+++ Data supplied

-- ==== Sys2Proof/Machine/Alu.lean ====
section
/-! DEFINITION. The ALU (R130 to R133, R137) and the instructions MUL, ADD and CMP (R134 to R136). -/

namespace Sys2Proof.Machine

/-- `alu(op, p, q) -> (result or none, new flags or none)` (R130): ADD and MUL keep the low 8 bits
(R131, R132), CMP gives flags only (R133). -/
def alu (op : AluOp) (p q : Byte) : Option Byte × Option Byte :=
  match op with
  | .ADD => (some (BitVec.ofNat 8 (p.toNat + q.toNat)), none)
  | .MUL => (some (BitVec.ofNat 8 (p.toNat * q.toNat)), none)
  | .CMP => (none, some (compareFlags p q))

/-- The ALU as the engine invokes it, with the consistency guard of R137: a mnemonic the decoder gives
no ALU operation for raises UnsupportedOperation. Unreachable from a decoded instruction (log 11). -/
def aluUnit (m : Mnemonic) (p q : Byte) : Except Fault (Option Byte × Option Byte) :=
  match m.aluOp with
  | some op => .ok (alu op p q)
  | none => .error (.unsupportedOperation m)

/-- Write what the ALU answers: the result to register `r`, the flags to FL, each only if given. -/
def State.writeAlu (s : State) (r : RegIndex) (res : Option Byte × Option Byte) : State :=
  let s1 := match res.1 with
    | some v => s.setReg r v
    | none => s
  match res.2 with
    | some f => s1.setFl f
    | none => s1

/-- The common shape of the three ALU instructions: check both registers, operate, fall through by 3. -/
def aluStep (m : Mnemonic) (a b : Byte) (s : State) : Except Fault State := do
  let (ra, rb) ← checkRegs a b
  let res ← aluUnit m (s.reg ra) (s.reg rb)
  advance 3 (s.writeAlu ra res)

/-- MUL (R134). -/
def execMul (a b : Byte) (s : State) : Host.Outcome State Fault Refusal :=
  complete s (aluStep .MUL a b s)

/-- ADD (R135). -/
def execAdd (a b : Byte) (s : State) : Host.Outcome State Fault Refusal :=
  complete s (aluStep .ADD a b s)

/-- CMP (R136). -/
def execCmp (a b : Byte) (s : State) : Host.Outcome State Fault Refusal :=
  complete s (aluStep .CMP a b s)

end Sys2Proof.Machine
end

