-- ==== Sys2Proof/Machine/Core.lean ====
section
/-! DEFINITION. The machine as the host runs it. -/

def Sys2Proof.core : Host.Core := { State := Sys2Proof.Machine.State, Fault := Sys2Proof.Machine.Fault, Refusal := Sys2Proof.Machine.Refusal, step := Sys2Proof.Machine.step, reset := Sys2Proof.Machine.State.reset }
end

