/-- The decoder looks at no byte past the length of the instruction it answers (R76). -/
theorem decode_congr {op a b a' b' : Byte} {i : Instr} (h : decode op a b = .ok i)
    (ha : 1 < i.length → a' = a) (hb : 2 < i.length → b' = b) : decode op a' b' = .ok i := by
  rw [decode_eq_ok_iff_encode_prefix, List.prefix_iff_eq_take, length_encode] at h ⊢
  rw [h]
  by_cases h1 : 1 < i.length
  · by_cases h2 : 2 < i.length
    · rw [ha h1, hb h2]
    · rw [ha h1, show i.length = 2 by omega]; rfl
  · have hpos : 0 < i.length := i.length_pos
    rw [show i.length = 1 by omega]; rfl

end Sys2Proof

namespace Sys2Proof.Machine

/-! ### The statements about the decoder -/

/-- Settles O12: what decodes is a row's instruction, whose encoding those bytes begin with; and any
bytes that begin with an encoding decode to its instruction. -/
theorem decodeAgreesWithEncode : Obligations.DecodeAgreesWithEncode := by
  exact ⟨decodeBytes_encode, fun _ _ _ _ => decode_eq_ok_iff_encode_prefix,
    fun _ _ => eq_of_encode_prefix⟩

/-- Settles O13: the row of the instruction's opcode gives its length, one more than its operands. -/
theorem operandCountIsTheTopTwoBits : Obligations.OperandCountIsTheTopTwoBits := by
  refine ⟨fun i => ?_, fun op row => length_of_opcodeRow⟩
  obtain ⟨op, operands, he, hrow, hlen⟩ := encodedAsItsRow i
  have hbits : i.length = 1 + (op.extractLsb' 6 2).toNat := length_of_opcodeRow hrow
  rw [he, List.length_cons] at hlen
  exact ⟨op, operands, he, by omega, hbits⟩

/-- Settles O14: the decoder evaluates to the instruction on each word. -/
theorem tableWordsDecode : Obligations.TableWordsDecode := by
  exact ⟨rfl, rfl, rfl, rfl, rfl, rfl, rfl, rfl, rfl, rfl, rfl, rfl, rfl⟩

/-- Settles O10: the valid bytes are the opcodes of the map, and a byte without a row faults. -/
theorem illegalOpcodesFault : Obligations.IllegalOpcodesFault := by
  unfold Obligations.IllegalOpcodesFault
  intro valid
  have hvalid : valid = opcodeMap.map OpcodeRow.opcode := rfl
  refine ⟨fun op a b => hvalid ▸ exists_decode_eq_ok, by decide +kernel, fun s hr hpc hop => ?_⟩
  have hnone : opcodeRow (s.byteAt s.pc.toNat) = none := opcodeRow_eq_none.2 (hvalid ▸ hop)
  exact ⟨_, _, (step_running hr).trans (cycle_noOpcode hpc hnone), rfl, rfl, rfl⟩

/-! ### Images -/

/-- Settles O53: an image of lines in R84's form parses to their bytes, a malformed line to none. -/
theorem imageLoadsItsLinesInFileOrder : Obligations.ImageLoadsItsLinesInFileOrder := by
  refine ⟨fun rows s => ?_, fun lines line s hmem hbad => ?_⟩
  · rw [loadImage, parseImage_text]
  · rw [loadImage, parseImage_malformed hmem (hbad _)]

/-! ### Bytes that are no operand -/

section
variable {i : Instr} {m : Memory} {s t u : State} {k : Nat} {v : Byte}

/-- A byte past the length of the instruction at pc is no part of it (R76). -/
theorem State.instrAtPc_setByte (h : s.instrAtPc = .ok i) (hk : s.pc.toNat + i.length ≤ k) :
    (s.setByte k v).instrAtPc = .ok i := by
  have hpos : 0 < i.length := i.length_pos
  have hop : (s.setByte k v).byteAt s.pc.toNat = s.byteAt s.pc.toNat := by
    rw [State.byteAt_setByte, if_neg (by omega)]
  unfold State.instrAtPc at h ⊢
  rw [State.setByte_pc, hop]
  refine decode_congr h (fun h1 => ?_) (fun h2 => ?_) <;>
    rw [State.byteAt_setByte, if_neg (by omega)]

/-- Where the step of a known instruction stores: at its store address, if it does not fault. -/
theorem storesAt_iff {addr : Nat} (hi : s.instrAtPc = .ok i) :
    StoresAt s t addr ↔ t.status ≠ .faulted ∧ storeAddress i s = some addr := by
  simp [StoresAt, hi]

/-- A byte that an instruction stores is the same on another memory, if POP and RET find the same byte
at SP. -/
theorem exec_storedByte_eq {addr : Nat} (ht : exec i s = .next t)
    (hu : exec i (s.replaceMem m) = .next u)
    (hm : i.mnemonic = .POP ∨ i.mnemonic = .RET → m.get s.sp.toNat = s.byteAt s.sp.toNat)
    (hne : t.status ≠ .faulted) (ha : storeAddress i s = some addr) :
    u.byteAt addr = t.byteAt addr := by
  rcases exec_inv ht with hc | ⟨f, -, rfl⟩
  · obtain ⟨u', hc', -, hbyte⟩ := hc.onMemory m hm
    cases (exec_of_completed hc').symm.trans hu
    exact hbyte addr ha
  · exact absurd rfl hne

end

/-- Settles O15: the byte `k` is past the instruction at pc, so the same instruction runs on a memory
that differs at `k` only; both ends agree outside memory and store the same byte at the same address. -/
theorem unusedOperandBytesAreIgnored : Obligations.UnusedOperandBytesAreIgnored := by
  intro s i v k hr hpc hi hk
  have hpast : s.pc.toNat + i.length ≤ k := by
    rcases hk with ⟨rfl, hf⟩ | ⟨rfl, hf | hf⟩ <;> simp [Instr.length, hf, Format.length]
  have hi' : (s.setByte k v).instrAtPc = .ok i := State.instrAtPc_setByte hi hpast
  have hstep : step s = exec i s := step_eq_exec hr hpc hi
  have hstep' : step (s.setByte k v) = exec i (s.setByte k v) := step_eq_exec hr hpc hi'
  refine ⟨hstep', fun hsp => ?_⟩
  obtain ⟨t, ht⟩ := exec_isNext i s
  obtain ⟨u, hu⟩ := exec_isNext i (s.setByte k v)
  have hpopped : i.mnemonic = .POP ∨ i.mnemonic = .RET →
      (s.mem.set k v).get s.sp.toNat = s.byteAt s.sp.toNat := fun hpop =>
    (s.byteAt_setByte k _ v).trans (if_neg (hsp hpop))
  have hsame : t.SameButMemory u := exec_sameButMemory ht hu hpopped
  have hstores (addr : Nat) : StoresAt (s.setByte k v) u addr ↔ StoresAt s t addr := by
    rw [storesAt_iff hi, storesAt_iff hi', hsame.status, State.setByte_eq_replaceMem]
    exact and_congr_right fun _ => by rw [State.replaceMem, storeAddress_mem]
  have hstored (addr : Nat) (hs : StoresAt s t addr) : u.byteAt addr = t.byteAt addr := by
    obtain ⟨hne, ha⟩ := (storesAt_iff hi).1 hs
    exact exec_storedByte_eq ht hu hpopped hne ha
  have hkept (addr : Nat) (hs : ¬StoresAt s t addr) :
      u.byteAt addr = if addr = k then v else s.byteAt addr := by
    rw [step_byteAt (hstep'.trans hu) (mt (hstores addr).1 hs), State.byteAt_setByte]
  refine ⟨t, u, hstep.trans ht, hstep'.trans hu, hsame, fun b hb => ?_, hstored k, fun hs => ?_⟩
  · by_cases hs : StoresAt s t b
    · exact hstored b hs
    · rw [hkept b hs, if_neg hb, step_byteAt (hstep.trans ht) hs]
  · rw [hkept k hs, if_pos rfl]

end Sys2Proof.Machine
end

section
/-! PROOFS. The engine's cycle: what a step of each status does (R91, R92, R99), the order of the register
checks (R94), where the next pc comes from (R102), and how a Running step ends (R90, R97, R98). -/

namespace Sys2Proof.Machine

/-! ### Outside Running -/

theorem State.ended.status_ne_running {s : State} (h : s.ended) : s.status ≠ .running := by
  rcases h with h | h <;> simp [h]

theorem State.ended.status_ne_ready {s : State} (h : s.ended) : s.status ≠ .ready := by
  rcases h with h | h <;> simp [h]

/-- Outside Running the trace port delivers no record (R46, D24). -/
theorem traceRecord_idle {s : State} (h : s.status ≠ .running) : traceRecord s = none := by
  unfold traceRecord
  cases hs : s.status with
  | running => exact absurd hs h
  | _ => rfl

/-- Outside Ready every transaction but `reset` leaves the state as it is (R42, R43). -/
theorem port_state_eq {s : State} (h : s.status ≠ .ready) {c : PortCmd} (hreset : c ≠ .reset) :
    (port c s).2 = s := by
  by_cases hrun : c = .run
  · rw [hrun, (runStartsOnlyFromReady s).2 h]
  · rw [port_write_refused h hreset hrun]

/-- Settles O2: the idle step, and the trace record it does not deliver. -/
theorem nothingMovesOutsideRunning : Obligations.NothingMovesOutsideRunning := by
  intro s h
  exact ⟨step_idle h, traceRecord_idle h⟩

/-- Settles O4: Halted and Faulted are neither Running, where a step would act, nor Ready, where a
transaction would. -/
theorem onlyResetLeavesTheTerminalStates : Obligations.OnlyResetLeavesTheTerminalStates := by
  intro s h
  exact ⟨step_idle h.status_ne_running, fun c hreset => port_state_eq h.status_ne_ready hreset, rfl⟩

/-! ### One step -/

/-- Everything a Running step can do: enter a fault, or complete the instruction at pc. -/
theorem step_inv {s t : State} (hr : s.status = .running) (h : step s = .next t) :
    (∃ f, t = s.enterFault f) ∨
      ∃ i, s.pc.toNat ≤ 253 ∧ s.instrAtPc = .ok i ∧ Completed i s t := by
  rcases step_cases s with ⟨hn, -⟩ | ⟨-, -, e⟩ | ⟨-, -, -, e⟩ | ⟨-, hpc, i, hi, e⟩
  · exact absurd hr hn
  · cases e.symm.trans h; exact .inl ⟨_, rfl⟩
  · cases e.symm.trans h; exact .inl ⟨_, rfl⟩
  · rcases exec_inv (e.symm.trans h) with hc | ⟨f, -, ht⟩
    · exact .inr ⟨i, hpc, hi, hc⟩
    · exact .inl ⟨f, ht⟩

/-- Settles O8: by the cycle of a state whose bytes decode. -/
theorem stepRunsTheDecodedInstruction : Obligations.StepRunsTheDecodedInstruction := by
  intro s i hr hpc hi
  exact step_eq_exec hr hpc hi

/-- Settles O9: by the fetch fault of the cycle, before any byte is decoded. -/
theorem fetchFaultsInTheTopTwoCells : Obligations.FetchFaultsInTheTopTwoCells := by
  intro s hr hpc
  exact (step_running hr).trans (cycle_fetchFault hpc)

/-- Settles O11: the idle step and the two fault entries are next states, and so is every execution. -/
theorem everyStepEndsInANextState : Obligations.EveryStepEndsInANextState := by
  intro s
  rcases step_cases s with ⟨-, e⟩ | ⟨-, -, e⟩ | ⟨-, -, -, e⟩ | ⟨-, -, i, -, e⟩
  · exact ⟨_, e⟩
  · exact ⟨_, e⟩
  · exact ⟨_, e⟩
  · rw [e]; exact exec_isNext i s

/-! ### The order of the register checks -/

section
variable {a b c : Byte} {s : State}

/-- A body that begins with the check of its one register byte faults if that byte is invalid. -/
theorem complete_checkReg_faults (h : [a].find? (fun r => decide (8 ≤ r.toNat)) = some c)
    (k : RegIndex → Except Fault State) :
    Faults (complete s (checkReg a >>= k)) s (.invalidRegister c) := by
  obtain ⟨h8, rfl⟩ : 8 ≤ a.toNat ∧ a = c := by simpa using h
  rw [checkReg_error h8]; rfl

/-- A body that begins with the check of its two register bytes faults with the first invalid one. -/
theorem complete_checkRegs_faults (h : [a, b].find? (fun r => decide (8 ≤ r.toNat)) = some c)
    (k : RegIndex × RegIndex → Except Fault State) :
    Faults (complete s (checkRegs a b >>= k)) s (.invalidRegister c) := by
  by_cases ha : 8 ≤ a.toNat
  · obtain rfl : a = c := by simpa [ha] using h
    rw [checkRegs_eq_error.2 (.inl ⟨ha, rfl⟩)]; rfl
  · obtain ⟨hb, rfl⟩ : 8 ≤ b.toNat ∧ b = c := by simpa [ha] using h
    rw [checkRegs_eq_error.2 (.inr ⟨by omega, hb, rfl⟩)]; rfl

end

/-- Settles O18: every instruction with register bytes begins with their check, `a` before `b`. -/
theorem firstInvalidRegisterFaults : Obligations.FirstInvalidRegisterFaults := by
  intro i s c h
  cases i with
  | hlt => cases h
  | ret => cases h
  | mul a b => exact complete_checkRegs_faults h _
  | add a b => exact complete_checkRegs_faults h _
  | cmp a b => exact complete_checkRegs_faults h _
  | _ => exact complete_checkReg_faults h _

/-! ### The next pc -/

/-- A valid register byte is its register's index, as the register target of R102 is named. -/
theorem singleton_eq_of_toNat_eq {a : Byte} {r : RegIndex} (h : a.toNat = r.val) :
    [a] = [BitVec.ofNat 8 r.val] := by
  rw [← h, BitVec.ofNat_toNat, BitVec.setWidth_eq]

/-- Settles O40: by the way the instruction completes; a conditional jump is taken exactly where its
test of E says so, and the instructions not named fall through. -/
theorem nextPcFollowsItsClass : Obligations.NextPcFollowsItsClass := by
  intro i s t h _ hne
  rcases exec_inv h with hc | ⟨f, -, rfl⟩
  case inr => exact absurd rfl hne
  cases hc with
  | hlt => exact rfl
  | call r ha hs hp => exact ⟨r, singleton_eq_of_toNat_eq ha, rfl⟩
  | ret hs => exact rfl
  | jmp r ha => exact ⟨r, singleton_eq_of_toNat_eq ha, rfl⟩
  | jeqTaken r ha he =>
    exact ⟨fun _ => ⟨r, singleton_eq_of_toNat_eq ha, rfl⟩,
      fun hnot => absurd (iff_of_true rfl he) hnot⟩
  | jeqNot r ha he hp =>
    exact ⟨fun htaken => absurd (htaken.1 rfl) (ne_true_of_eq_false he),
      fun _ => toNat_ofNat_add hp⟩
  | jneTaken r ha he =>
    exact ⟨fun _ => ⟨r, singleton_eq_of_toNat_eq ha, rfl⟩,
      fun hnot => absurd (iff_of_false nofun (ne_true_of_eq_false he)) hnot⟩
  | jneNot r ha he hp =>
    exact ⟨fun htaken => absurd (htaken.2 he) nofun, fun _ => toNat_ofNat_add hp⟩
  | _ => rename_i hp; exact toNat_ofNat_add hp

/-! ### How a Running step ends -/

/-- A completing HLT leaves Halted (R111). -/
theorem Completed.status_of_hlt {s t : State} (h : Completed .hlt s t) : t.status = .halted := by
  cases h; rfl

/-- A Running step at a HLT that is fetched halts (R111). -/
theorem step_hlt {s : State} (hr : s.status = .running) (hpc : s.pc.toNat ≤ 253)
    (hi : s.instrAtPc = .ok .hlt) : step s = .next (s.setStatus .halted) :=
  (step_eq_exec hr hpc hi).trans (exec_of_completed .hlt)
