-- ==== Sys2Proof/Machine/Step.lean ====
section
/-! DEFINITION. One step of the machine: one rising edge at the port. -/

namespace Sys2Proof.Machine

/-- An accepted word is decoded and run as one atomic command (R42, R48); an illegal word completes with
ILLEGAL_COMMAND (R53, R79). Decoding looks at the word alone and comes first (R81). -/
def step (s : State) : Host.Outcome State Fault Refusal :=
  match s.portEvent with
  | .reset => .next (hardwareReset s.sampled)
  | .deliver r => .next (deliver r s.sampled)
  | .accept w =>
    match decode w with
    | .ok i => exec i s.sampled
    | .error _ => .next (raise .illegalCommand s.sampled)
  | .nothing => .next s.sampled

/-- The state with a command on the port, so that the very next step accepts it: the word is offered at the next
edge, and no earlier command is outstanding (log 7). The bits above `nbits` are 0. -/
def State.withFetchWord (s : State) (nbits w : Nat) : State :=
  { s with rsp := none, inputs := PortIn.offer (BitVec.ofNat 96 (w % 2 ^ nbits)) :: s.inputs }

end Sys2Proof.Machine
end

++++++

Problem = Quote exactly the first line of the data and every line after it through the one holding "none => .error (.unsupportedOperation m)".

Result of this task =
-- ==== Sys2Proof/Machine/Alu.lean ====
section
/-! DEFINITION. The ALU (R130 to R133, R137) and the instructions MUL, ADD and CMP (R134 to R136). -/

namespace Sys2Proof.Machine

/-- `alu(op, p, q) -> (result or none, new flags or none)` (R130): ADD and MUL keep the low 8 bits
(R131, R132), CMP gives flags only (R133). -/
def alu (op : AluOp) (p q : Byte) : Option Byte × Option Byte :=
  match op with
  | .ADD => (some (BitVec.ofNat 8 (p.toNat + q.toNat)), none)
  | .MUL => (some (BitVec.ofNat 8 (p.toNat * q.toNat)), none)
  | .CMP => (none, some (compareFlags p q))

/-- The ALU as the engine invokes it, with the consistency guard of R137: a mnemonic the decoder gives
no ALU operation for raises UnsupportedOperation. Unreachable from a decoded instruction (log 11). -/
def aluUnit (m : Mnemonic) (p q : Byte) : Except Fault (Option Byte × Option Byte) :=
  match m.aluOp with
  | some op => .ok (alu op p q)
  | none => .error (.unsupportedOperation m)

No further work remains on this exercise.